I consider this an example of the impatience common to those of a particular political persuasion. "You're not doing what I think you should do fast enough, so I'm going to make you do it right now" seems to be the attitude... the only problem with which is that people don't learn when "solutions" are imposed on them. Children need direction, but functional adults learn from solving their own problems. That's one-half of the reason for something like a Prime Directive. The other half is that if history shows us anything, it is how easily we slide from using power to solve the problems of others "for their own good" to accumulating and using power for its own sake. Best not to get into the habit of interfering with the internal problems of others.
(For those determined to see inconsistency in that principle regarding recent actions undertaken in Afghanistan and Iraq, please note that there's a difference between "interference in someone else's purely internal disputes which they can solve themselves" and "intervention in our own self-defense when nothing else will work." Intervention is a rational middle ground between isolationism and interference, and can be justified by evidence that one's security is meaningfully at risk. Having said that, I agree that reasons for action should never be allowed to become mere rationalization. A culture of intervention can too easily transmute into a belief in the rightness of interference, into an unquestioning acceptance of "we should because we can" thinking. That is a real threat, and it is right to caution against it... but setting a blanket policy that all intervention is forbidden is as childish as a policy that interference in internal civil matters is justifiable merely because we have the power to do so.)

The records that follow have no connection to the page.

/-- S1, AL2 -/
theorem test_addImm :
    (ran 0x700A (start 0 [(0, 250)])).reg 0 = 4 ∧ (ran 0x700A (start 0 [(0, 250)])).reg vf = 0 ∧
    (ran 0x7F01 (start 0 [(0xF, 0xFF)])).reg vf = 0 := by decide

/-- AL3 -/
theorem test_ldReg : (ran 0x8120 (start 0 [(2, 0x99)])).reg 1 = 0x99 := by decide

/-- AL4 -/
theorem test_orReg :
    (ran 0x8121 (start 0 [(1, 0x0F), (2, 0xF0), (0xF, 0x55)])).reg 1 = 0xFF ∧
    (ran 0x8121 (start 0 [(1, 0x0F), (2, 0xF0), (0xF, 0x55)])).reg vf = 0x55 := by decide

/-- AL5 -/
theorem test_andReg : (ran 0x8122 (start 0 [(1, 0x3C), (2, 0x0F)])).reg 1 = 0x0C := by decide

/-- the example of 42_alu.md R146 -/
theorem test_xorReg : (ran 0x8123 (start 0 [(1, 0x3C), (2, 0x0F)])).reg 1 = 0x33 := by decide

/-- S2 -/
theorem test_addReg :
    (ran 0x8124 (start 0 [(1, 200), (2, 100)])).reg 1 = 44 ∧ (ran 0x8124 (start 0 [(1, 200), (2, 100)])).reg vf = 1 := by
  decide

/-- AL19 to AL22: the two flag orders -/
theorem test_addReg_flag_order :
    (ran 0x8F14 (start 0b0000 [(0xF, 0xF0), (1, 0x20)])).reg vf = 1 ∧
    (ran 0x8F14 (start 0b0100 [(0xF, 0xF0), (1, 0x20)])).reg vf = 0x21 ∧
    (ran 0x81F4 (start 0b0000 [(1, 0xFF), (0xF, 2)])).reg 1 = 1 ∧
    (ran 0x81F4 (start 0b0100 [(1, 0xFF), (0xF, 2)])).reg 1 = 0 := by decide

/-- S5, AL11 -/
theorem test_sub :
    (ran 0x8125 (start 0b0000 [(1, 3), (2, 10)])).reg 1 = 0xF9 ∧
    (ran 0x8125 (start 0b0000 [(1, 3), (2, 10)])).reg vf = 0 ∧
    (ran 0x8125 (start 0b0010 [(1, 3), (2, 10)])).reg vf = 1 := by decide

/-- AL8, AL9: equal operands -/
theorem test_sub_equal :
    (ran 0x8125 (start 0b0000 [(1, 5), (2, 5)])).reg vf = 1 ∧
    (ran 0x8125 (start 0b0010 [(1, 5), (2, 5)])).reg vf = 0 := by decide

/-- AL12, AL13 -/
theorem test_subn :
    (ran 0x8127 (start 0 [(1, 3), (2, 10)])).reg 1 = 7 ∧ (ran 0x8127 (start 0 [(1, 3), (2, 10)])).reg vf = 1 ∧
    (ran 0x8127 (start 0 [(1, 10), (2, 3)])).reg 1 = 0xF9 := by decide

/-- AL14, AL16 -/
theorem test_shr :
    (ran 0x8126 (start 0b0000 [(1, 5), (2, 4)])).reg 1 = 2 ∧ (ran 0x8126 (start 0b0000 [(1, 5), (2, 4)])).reg vf = 1 ∧
    (ran 0x8126 (start 0b0001 [(1, 0x10), (2, 0x81)])).reg 1 = 0x40 := by decide

/-- AL17, AL18 -/
theorem test_shl :
    (ran 0x810E (start 0b0000 [(1, 0x81)])).reg 1 = 2 ∧ (ran 0x810E (start 0b0000 [(1, 0x81)])).reg vf = 1 ∧
    (ran 0x812E (start 0b0001 [(1, 1), (2, 0xC0)])).reg 1 = 0x80 := by decide

/-- AL28 -/
theorem test_rnd : (ran 0xC30F { start 0 [] with rnd := 0xB7 }).reg 3 = 0x07 := by decide

/-- IM1 -/
theorem test_ldI : (ran 0xA2F0 (start 0 [])).i = 0x2F0 := by decide

/-- IM3, IM4 -/
theorem test_addI :
    erred (ran 0xF21E { start 0 [(2, 0xFF)] with i := 0xF01 }) .addressOutOfRange 0x200 0xF21E 0x1000 = true ∧
    (ran 0xF21E { start 0 [(2, 0xFF)] with i := 0xF00 }).i = 0xFFF := by decide

/-- IM5, IM6 -/
theorem test_ldF : (ran 0xF429 (start 0 [(4, 0x0A)])).i = 0x32 ∧ (ran 0xF429 (start 0 [(4, 0xFF)])).i = 0x4FB := by
  decide

/-- S11 -/
theorem test_ldB :
    (ran 0xF133 { start 0 [(1, 157)] with i := 0x300 }).readByte 0x300 = 1 ∧
    (ran 0xF133 { start 0 [(1, 157)] with i := 0x300 }).readByte 0x301 = 5 ∧
    (ran 0xF133 { start 0 [(1, 157)] with i := 0x300 }).readByte 0x302 = 7 := by decide

/-- IM10 -/
theorem test_ldB_range :
    erred (ran 0xF133 { start 0 [(1, 7)] with i := 0xFFE }) .addressOutOfRange 0x200 0xF133 0x1000 = true := by decide

/-- IM11 -/
theorem test_ldMemV :
    (ran 0xF255 { start 0 [(0, 1), (1, 2), (2, 3), (3, 4)] with i := 0x400 }).mem =
      [(0x200, 0xF2), (0x201, 0x55), (0x400, 1), (0x401, 2), (0x402, 3)] := by decide

/-- IM13 -/
theorem test_ldMemV_range :
    erred (ran 0xFF55 { start 0 [(0, 9)] with i := 0xFF1 }) .addressOutOfRange 0x200 0xFF55 0x1000 = true := by decide

/-- IM14 -/
theorem test_ldVMem :
    (ran 0xF265 { start 0 [(3, 0x77)] with i := 0x400, mem := [(0x400, 1), (0x401, 2), (0x402, 3)] }).v.toList.take 4 =
      [1, 2, 3, 0x77] := by decide

/-- DS1 -/
theorem test_cls :
    (ran 0x00E0 { start 0 [] with display := (start 0 []).display.set 31 0x8000000000000001 }).display =
      Vector.replicate 32 0 := by decide

/-- DS6, DS7: row F0 at column 62, clipped and wrapped -/
theorem test_drw_edges :
    (ran 0xD011 (start 0b0000 [(0, 62)])).display[0] = 0xC000000000000000 ∧
    (ran 0xD011 (start 0b1000 [(0, 62)])).display[0] = 0xC000000000000003 := by decide

/-- DS3: the collision, and the bit order of a row -/
theorem test_drw_collision :
    (ran 0xD011 { start 0 [] with display := (start 0 []).display.set 0 1 }).display[0] = 0b1110 ∧
    (ran 0xD011 { start 0 [] with display := (start 0 []).display.set 0 1 }).reg vf = 1 := by decide

/-- TM1 -/
theorem test_ldVDt : (ran 0xF307 { start 0 [] with dt := 0x3C }).reg 3 = 0x3C := by decide

/-- TM2 -/
theorem test_ldDtV : (ran 0xF315 (start 0 [(3, 0x3C)])).dt = 0x3C := by decide

/-- TM3 -/
theorem test_ldStV : (ran 0xF318 (start 0 [(3, 2)])).st = 2 ∧ (ran 0xF318 (start 0 [(3, 2)])).sound = true := by decide

/-- TM4, TM5 -/
theorem test_tick :
    (did .tick { start 0 [] with dt := 2, st := 1 }).dt = 1 ∧ (did .tick { start 0 [] with dt := 2, st := 1 }).st = 0 ∧
    (did .tick (start 0 [])).dt = 0 := by decide

/-- KY1, KY4 -/
theorem test_skp :
    (ran 0xE59E { start 0 [(5, 0x0A)] with keys := 0x0400 }).pc = 0x204 ∧
    erred (ran 0xE59E { start 0 [(5, 0x10)] with keys := 0xFFFF }) .addressOutOfRange 0x200 0xE59E 0x0010 = true := by
  decide

/-- KY3 -/
theorem test_sknp : (ran 0xE5A1 (start 0 [(5, 0x0A)])).pc = 0x204 := by decide

/-- KY5 -/
theorem test_ldVK :
    (ran 0xF30A { start 0 [] with keys := 1 }).runState = .awaitingKey ∧
    (ran 0xF30A { start 0 [] with keys := 1 }).waitX = 3 ∧ (ran 0xF30A { start 0 [] with keys := 1 }).pc = 0x202 := by
  decide

/-- KY6, KY8 -/
theorem test_key_resume :
    (did (.step 1 0) { start 0 [] with runState := .awaitingKey, waitX := 3, keys := 1 }).runState = .awaitingKey ∧
    (did (.step 0x8120 0) { start 0 [] with runState := .awaitingKey, waitX := 3 }).reg 3 = 5 ∧
    (did (.step 0x8120 0) { start 0 [] with runState := .awaitingKey, waitX := 3 }).runState = .running := by decide

/-- HO4, HO5 -/
theorem test_load :
    (did (.load []) State.reset).pc = 0x200 ∧
    (did (.load [0x12, 0x34]) { start 0 [] with runState := .halted }).mem = [(0x200, 0x12), (0x201, 0x34)] ∧
    (did (.load [0x12, 0x34]) { start 0 [] with runState := .halted }).runState = .halted := by decide

/-- 20_memory.md R58: the font may be overwritten, and writing the font's own byte back lists nothing. -/
theorem test_memory_canonical :
    ((start 0 []).writeBytes 0 [0x11]).mem = [(0, 0x11)] ∧
    (((start 0 []).writeBytes 0 [0x11]).writeBytes 0 [0xF0]).mem = [] := by decide

/-! ### Witnesses: for each statement with hypotheses, states and operands that meet them, at the boundaries -/

/-- A running state at 0x200 with these two bytes there. -/
def holding (hi lo : Byte) : State := (start 0 []).writeBytes 0x200 [hi, lo]

theorem witness_DecodedWordEncodesBack : decodeWord 0xD015 = .ok (.drw 0x0 0x1 0x5) := rfl

theorem witness_DecoderAgreesWithTheOpcodeTable :
    decodeWord 0x812E = .ok (.shl 0x1 0x2) ∧ (Instr.row (.shl 0x1 0x2)).admits 0x812E = true ∧
    decodeWord 0x812F = .error .unmappedAlu := ⟨rfl, by decide, rfl⟩

theorem witness_StepRunsTheDecodedInstruction :
    ({ start 0 [] with pending := [.tick] }).pending = .tick :: [] ∧ (start 0 []).pending = [] ∧
    (holding 0x81 0x24).runState = .running ∧ (holding 0x81 0x24).pc.toNat ≤ 0xFFD ∧
    decodeWord ((holding 0x81 0x24).wordAt (holding 0x81 0x24).pc.toNat) = .ok (.addReg 0x1 0x2) := by
  refine ⟨rfl, rfl, rfl, by decide, rfl⟩

/-- The last PC an instruction runs from. -/
theorem witness_StepRunsTheDecodedInstruction_top :
    ({ start 0 [] with pc := 0xFFD, mem := [(0xFFD, 0x12)] } : State).pc.toNat = 0xFFD ∧
    decodeWord (({ start 0 [] with pc := 0xFFD, mem := [(0xFFD, 0x12)] } : State).wordAt 0xFFD) =
      .ok (.jpAddr 0x200) := ⟨rfl, rfl⟩

theorem witness_InvalidWordRaisesInvalidOpcode :
    (holding 0x01 0xE0).runState = .running ∧ (holding 0x01 0xE0).pc.toNat ≤ 0xFFD ∧
    decodeWord ((holding 0x01 0xE0).wordAt (holding 0x01 0xE0).pc.toNat) = .error .unmappedSystem :=
  ⟨rfl, by decide, rfl⟩

theorem witness_FetchAtTheTopRaisesAddressOutOfRange :
    ({ start 0 [] with pc := 0xFFF } : State).runState = .running ∧
    ({ start 0 [] with pc := 0xFFF } : State).pc.toNat = 0xFFF ∧
    ({ start 0 [] with pc := 0xFFE } : State).pc.toNat = 0xFFE := ⟨rfl, rfl, rfl⟩

/-- The errors of the decode, of the fetch and of an instruction. -/
theorem witness_EveryErrorIsPrecise :
    (∃ t, hostStep 1 0 (holding 0x01 0xE0) = .next t ∧ t.runState = .halted) ∧
    (∃ t, hostStep 1 0 { start 0 [] with pc := 0xFFF } = .next t ∧ t.runState = .halted) ∧
    (∃ t, hostStep 1 0 { start 0 [] with pc := 0xFFE } = .next t ∧ t.runState = .halted) ∧
    (∃ t, hostStep 1 0 (holding 0x00 0xEE) = .next t ∧ t.runState = .halted) :=
  ⟨⟨_, rfl, rfl⟩, ⟨_, rfl, rfl⟩, ⟨_, rfl, rfl⟩, ⟨_, rfl, rfl⟩⟩

theorem witness_HaltedIsLeftOnlyByReset :
    (∃ t, step { start 0 [] with runState := .halted, pending := [.step 1 0] } = .next t ∧ t.runState = .halted) ∧
    ∃ t, step { start 0 [] with runState := .halted, pending := [.reset 0] } = .next t ∧ t.runState = .running :=
  ⟨⟨_, rfl, rfl⟩, ⟨_, rfl, rfl⟩⟩

theorem witness_RunStateTransitions :
    (∃ t, hostOp (.step 0 0) (holding 0xF3 0x0A) = .next t ∧ t.runState = .awaitingKey) ∧
    (∃ t, hostOp (.step 0 0) (holding 0x00 0xEE) = .next t ∧ t.runState = .halted) ∧
    (∃ t, hostOp (.step 0 0) (holding 0x00 0xE0) = .next t ∧ t.runState = .running) ∧
    (∃ t, hostOp (.step 1 0) { start 0 [] with runState := .awaitingKey } = .next t ∧ t.runState = .running) ∧
    (∃ t, hostOp (.step 0 0) { start 0 [] with runState := .awaitingKey } = .next t ∧ t.runState = .awaitingKey) ∧
    (∃ t, hostOp (.step 0 0) { start 0 [] with runState := .halted } = .next t ∧ t.runState = .halted) :=
  ⟨⟨_, rfl, rfl⟩, ⟨_, rfl, rfl⟩, ⟨_, rfl, rfl⟩, ⟨_, rfl, rfl⟩, ⟨_, rfl, rfl⟩, ⟨_, rfl, rfl⟩⟩

/-- No edge; the lowest key; the highest key alone. -/
theorem witness_KeyResumeTakesTheLowestNewKey :
    (1 : Word) &&& ~~~1 = 0 ∧ ((1 : Word).getLsbD 0 = true ∧ (0 : Word).getLsbD 0 = false) ∧
    ((0x8000 : Word).getLsbD 15 = true ∧ (0 : Word).getLsbD 15 = false) ∧
    (∀ l, l < 15 → ¬((0x8000 : Word).getLsbD l = true ∧ (0 : Word).getLsbD l = false)) ∧
    ({ start 0 [] with runState := .awaitingKey, keys := 0 } : State).runState = .awaitingKey := by decide

theorem witness_SelfJumpLoopsForEver :
    decodeWord ((holding 0x12 0x00).wordAt (holding 0x12 0x00).pc.toNat) = .ok (.jpAddr 0x200) ∧
    (0x200 : Addr).toNat = (holding 0x12 0x00).pc.toNat ∧ (holding 0x12 0x00).runState = .running := ⟨rfl, rfl, rfl⟩

/-- A state of the invariant beside the reset state: mid-program, memory written, two calls deep. -/
def midway : State :=
  { (start 0 [(1, 7)]).writeBytes 0x200 [0x81, 0x24] with
    sp := 2
    stack := (Vector.replicate 16 0).set 0 0x206 |>.set 1 0xFFF
    i := 0xFFF
    pending := [.step 0 0] }

theorem witness_EveryStepKeepsTheInvariant : midway.Inv ∧ ∃ t, step midway = .next t :=
  ⟨⟨by decide, by decide, by decide, by decide, by decide, by decide, by decide⟩, ⟨_, rfl⟩⟩

/-- A halted state of the invariant. -/
theorem witness_EveryStepKeepsTheInvariant_halted :
    ({ midway with runState := .halted, err := ⟨.addressOutOfRange, 0x200, 0xFF55, 0x1000⟩ } : State).Inv :=
  ⟨by decide, by decide, by decide, by decide, by decide, by decide, by decide⟩

/-- An instruction that completes, and one that raises. -/
theorem witness_NoInstructionWritesOutsideItsFootprint :
    (start 0 []).runState = .running ∧ (∃ t, exec (.ldB 0x1) (start 0 []) = .next t ∧ t.runState = .running) ∧
    ∃ t, exec .ret (start 0 []) = .next t ∧ t.runState = .halted := ⟨rfl, ⟨_, rfl, rfl⟩, ⟨_, rfl, rfl⟩⟩

theorem witness_VfIsWrittenOnlyByTheListedInstructions :
    (∃ t, exec (.ldImm 0xE 0x01) (start 0 []) = .next t) ∧ ¬WritesVf (.ldImm 0xE 0x01) :=
  ⟨⟨_, rfl⟩, by simp [WritesVf]⟩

All in all, the actions written for the Organians in "Errand of Mercy" has always seemed to me like an aberration in the otherwise consistent message of "might for right" in Star Trek. I never liked the moral equivalence the writer seemed to be drawing between democratic-capitalism and communism. I never liked the way that civilizations of intelligent adults were treated like children. (Shades of how the Vulcans treated Earth for years after First Contact, no?) And I never liked the deus ex machina ending to "Errand of Mercy" just from a pure storytelling point of view.
There was a deeper, truer and more satisfying story to be told here. Perhaps someday there will be an episode of a new Star Trek series that tells it.